Repeat the data below exactly, with every entry included.

═════ Data for the task

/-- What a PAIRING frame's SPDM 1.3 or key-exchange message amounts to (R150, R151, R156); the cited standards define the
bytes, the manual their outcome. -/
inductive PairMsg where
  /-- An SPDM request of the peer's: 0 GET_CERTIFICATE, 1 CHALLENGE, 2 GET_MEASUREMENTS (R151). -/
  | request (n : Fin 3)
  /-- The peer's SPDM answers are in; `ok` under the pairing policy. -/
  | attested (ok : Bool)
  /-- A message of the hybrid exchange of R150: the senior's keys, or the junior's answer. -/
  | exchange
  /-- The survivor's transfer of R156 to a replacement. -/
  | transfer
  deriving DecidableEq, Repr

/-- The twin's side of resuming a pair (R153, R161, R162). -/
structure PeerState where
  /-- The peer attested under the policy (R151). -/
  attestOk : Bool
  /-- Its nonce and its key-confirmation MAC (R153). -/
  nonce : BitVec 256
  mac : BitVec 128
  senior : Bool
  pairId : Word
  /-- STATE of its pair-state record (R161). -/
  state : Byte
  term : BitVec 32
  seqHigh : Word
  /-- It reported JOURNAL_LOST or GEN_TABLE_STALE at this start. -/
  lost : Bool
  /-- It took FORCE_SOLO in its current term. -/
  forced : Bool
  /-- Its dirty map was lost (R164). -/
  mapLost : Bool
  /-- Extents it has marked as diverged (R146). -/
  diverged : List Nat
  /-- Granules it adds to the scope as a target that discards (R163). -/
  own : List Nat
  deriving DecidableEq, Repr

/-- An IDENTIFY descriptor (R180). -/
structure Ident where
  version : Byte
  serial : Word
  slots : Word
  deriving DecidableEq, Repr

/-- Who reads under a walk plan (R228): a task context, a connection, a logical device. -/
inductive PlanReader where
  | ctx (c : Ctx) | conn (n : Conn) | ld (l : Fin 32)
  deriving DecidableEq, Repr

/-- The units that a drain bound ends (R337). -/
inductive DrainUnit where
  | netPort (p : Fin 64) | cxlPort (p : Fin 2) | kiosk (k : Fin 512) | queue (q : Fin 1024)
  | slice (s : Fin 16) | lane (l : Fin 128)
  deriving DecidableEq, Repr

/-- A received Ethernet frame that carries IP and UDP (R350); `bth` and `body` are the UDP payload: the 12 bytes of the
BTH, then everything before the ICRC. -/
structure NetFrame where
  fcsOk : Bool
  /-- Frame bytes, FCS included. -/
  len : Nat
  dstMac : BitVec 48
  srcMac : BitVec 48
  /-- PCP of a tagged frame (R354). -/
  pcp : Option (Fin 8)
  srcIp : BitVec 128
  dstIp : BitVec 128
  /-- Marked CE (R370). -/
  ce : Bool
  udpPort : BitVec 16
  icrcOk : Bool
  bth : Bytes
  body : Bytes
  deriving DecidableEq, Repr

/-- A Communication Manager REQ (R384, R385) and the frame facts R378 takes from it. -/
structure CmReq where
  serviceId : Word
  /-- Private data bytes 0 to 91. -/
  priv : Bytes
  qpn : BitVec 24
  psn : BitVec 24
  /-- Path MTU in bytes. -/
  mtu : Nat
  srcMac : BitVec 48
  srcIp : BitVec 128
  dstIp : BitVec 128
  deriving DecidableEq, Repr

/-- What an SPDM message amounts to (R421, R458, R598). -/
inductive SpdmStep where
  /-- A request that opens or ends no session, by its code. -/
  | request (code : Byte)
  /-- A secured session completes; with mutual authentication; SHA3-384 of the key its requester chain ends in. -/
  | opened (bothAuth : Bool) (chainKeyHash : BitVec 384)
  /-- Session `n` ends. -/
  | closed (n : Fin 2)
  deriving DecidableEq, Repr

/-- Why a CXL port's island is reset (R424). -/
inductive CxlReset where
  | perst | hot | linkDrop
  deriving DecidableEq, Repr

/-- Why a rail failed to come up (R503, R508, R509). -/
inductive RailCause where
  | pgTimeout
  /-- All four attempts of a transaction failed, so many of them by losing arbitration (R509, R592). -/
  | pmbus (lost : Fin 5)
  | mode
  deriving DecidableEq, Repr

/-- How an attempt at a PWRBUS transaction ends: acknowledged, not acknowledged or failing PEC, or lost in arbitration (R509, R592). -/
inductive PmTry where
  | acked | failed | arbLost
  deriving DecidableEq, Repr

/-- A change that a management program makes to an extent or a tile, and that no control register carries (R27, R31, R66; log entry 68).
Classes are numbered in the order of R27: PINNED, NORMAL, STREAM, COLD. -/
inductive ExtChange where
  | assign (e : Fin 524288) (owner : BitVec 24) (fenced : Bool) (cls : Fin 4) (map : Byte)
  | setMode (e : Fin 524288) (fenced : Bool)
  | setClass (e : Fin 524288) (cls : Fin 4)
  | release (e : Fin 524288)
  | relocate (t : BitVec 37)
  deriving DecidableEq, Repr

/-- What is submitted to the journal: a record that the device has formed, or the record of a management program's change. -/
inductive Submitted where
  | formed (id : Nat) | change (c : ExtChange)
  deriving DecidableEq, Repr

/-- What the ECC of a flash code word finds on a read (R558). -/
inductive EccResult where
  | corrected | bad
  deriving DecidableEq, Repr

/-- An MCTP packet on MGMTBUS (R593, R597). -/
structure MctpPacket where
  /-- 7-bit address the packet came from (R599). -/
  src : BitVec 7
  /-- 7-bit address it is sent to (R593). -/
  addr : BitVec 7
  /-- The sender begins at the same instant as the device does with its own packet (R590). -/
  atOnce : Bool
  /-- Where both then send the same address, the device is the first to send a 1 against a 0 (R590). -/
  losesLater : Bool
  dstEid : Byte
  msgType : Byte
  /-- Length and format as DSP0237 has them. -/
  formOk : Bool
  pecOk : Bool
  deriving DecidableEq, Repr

══════════

▶ **Output of the task**:
/-- What a PAIRING frame's SPDM 1.3 or key-exchange message amounts to (R150, R151, R156); the cited standards define the
bytes, the manual their outcome. -/
inductive PairMsg where
  /-- An SPDM request of the peer's: 0 GET_CERTIFICATE, 1 CHALLENGE, 2 GET_MEASUREMENTS (R151). -/
  | request (n : Fin 3)
  /-- The peer's SPDM answers are in; `ok` under the pairing policy. -/
  | attested (ok : Bool)
  /-- A message of the hybrid exchange of R150: the senior's keys, or the junior's answer. -/
  | exchange
  /-- The survivor's transfer of R156 to a replacement. -/
  | transfer
  deriving DecidableEq, Repr

/-- The twin's side of resuming a pair (R153, R161, R162). -/
structure PeerState where
  /-- The peer attested under the policy (R151). -/
  attestOk : Bool
  /-- Its nonce and its key-confirmation MAC (R153). -/
  nonce : BitVec 256
  mac : BitVec 128
  senior : Bool
  pairId : Word
  /-- STATE of its pair-state record (R161). -/
  state : Byte
  term : BitVec 32
  seqHigh : Word
  /-- It reported JOURNAL_LOST or GEN_TABLE_STALE at this start. -/
  lost : Bool
  /-- It took FORCE_SOLO in its current term. -/
  forced : Bool
  /-- Its dirty map was lost (R164). -/
  mapLost : Bool
  /-- Extents it has marked as diverged (R146). -/
  diverged : List Nat
  /-- Granules it adds to the scope as a target that discards (R163). -/
  own : List Nat
  deriving DecidableEq, Repr

/-- An IDENTIFY descriptor (R180). -/
structure Ident where
  version : Byte
  serial : Word
  slots : Word
  deriving DecidableEq, Repr

/-- Who reads under a walk plan (R228): a task context, a connection, a logical device. -/
inductive PlanReader where
  | ctx (c : Ctx) | conn (n : Conn) | ld (l : Fin 32)
  deriving DecidableEq, Repr

/-- The units that a drain bound ends (R337). -/
inductive DrainUnit where
  | netPort (p : Fin 64) | cxlPort (p : Fin 2) | kiosk (k : Fin 512) | queue (q : Fin 1024)
  | slice (s : Fin 16) | lane (l : Fin 128)
  deriving DecidableEq, Repr

/-- A received Ethernet frame that carries IP and UDP (R350); `bth` and `body` are the UDP payload: the 12 bytes of the
BTH, then everything before the ICRC. -/
structure NetFrame where
  fcsOk : Bool
  /-- Frame bytes, FCS included. -/
  len : Nat
  dstMac : BitVec 48
  srcMac : BitVec 48
  /-- PCP of a tagged frame (R354). -/
  pcp : Option (Fin 8)
  srcIp : BitVec 128
  dstIp : BitVec 128
  /-- Marked CE (R370). -/
  ce : Bool
  udpPort : BitVec 16
  icrcOk : Bool
  bth : Bytes
  body : Bytes
  deriving DecidableEq, Repr

/-- A Communication Manager REQ (R384, R385) and the frame facts R378 takes from it. -/
structure CmReq where
  serviceId : Word
  /-- Private data bytes 0 to 91. -/
  priv : Bytes
  qpn : BitVec 24
  psn : BitVec 24
  /-- Path MTU in bytes. -/
  mtu : Nat
  srcMac : BitVec 48
  srcIp : BitVec 128
  dstIp : BitVec 128
  deriving DecidableEq, Repr

/-- What an SPDM message amounts to (R421, R458, R598). -/
inductive SpdmStep where
  /-- A request that opens or ends no session, by its code. -/
  | request (code : Byte)
  /-- A secured session completes; with mutual authentication; SHA3-384 of the key its requester chain ends in. -/
  | opened (bothAuth : Bool) (chainKeyHash : BitVec 384)
  /-- Session `n` ends. -/
  | closed (n : Fin 2)
  deriving DecidableEq, Repr

/-- Why a CXL port's island is reset (R424). -/
inductive CxlReset where
  | perst | hot | linkDrop
  deriving DecidableEq, Repr

/-- Why a rail failed to come up (R503, R508, R509). -/
inductive RailCause where
  | pgTimeout
  /-- All four attempts of a transaction failed, so many of them by losing arbitration (R509, R592). -/
  | pmbus (lost : Fin 5)
  | mode
  deriving DecidableEq, Repr

/-- How an attempt at a PWRBUS transaction ends: acknowledged, not acknowledged or failing PEC, or lost in arbitration (R509, R592). -/
inductive PmTry where
  | acked | failed | arbLost
  deriving DecidableEq, Repr

/-- A change that a management program makes to an extent or a tile, and that no control register carries (R27, R31, R66; log entry 68).
Classes are numbered in the order of R27: PINNED, NORMAL, STREAM, COLD. -/
inductive ExtChange where
  | assign (e : Fin 524288) (owner : BitVec 24) (fenced : Bool) (cls : Fin 4) (map : Byte)
  | setMode (e : Fin 524288) (fenced : Bool)
  | setClass (e : Fin 524288) (cls : Fin 4)
  | release (e : Fin 524288)
  | relocate (t : BitVec 37)
  deriving DecidableEq, Repr

/-- What is submitted to the journal: a record that the device has formed, or the record of a management program's change. -/
inductive Submitted where
  | formed (id : Nat) | change (c : ExtChange)
  deriving DecidableEq, Repr

/-- What the ECC of a flash code word finds on a read (R558). -/
inductive EccResult where
  | corrected | bad
  deriving DecidableEq, Repr

/-- An MCTP packet on MGMTBUS (R593, R597). -/
structure MctpPacket where
  /-- 7-bit address the packet came from (R599). -/
  src : BitVec 7
  /-- 7-bit address it is sent to (R593). -/
  addr : BitVec 7
  /-- The sender begins at the same instant as the device does with its own packet (R590). -/
  atOnce : Bool
  /-- Where both then send the same address, the device is the first to send a 1 against a 0 (R590). -/
  losesLater : Bool
  dstEid : Byte
  msgType : Byte
  /-- Length and format as DSP0237 has them. -/
  formOk : Bool
  pecOk : Bool
  deriving DecidableEq, Repr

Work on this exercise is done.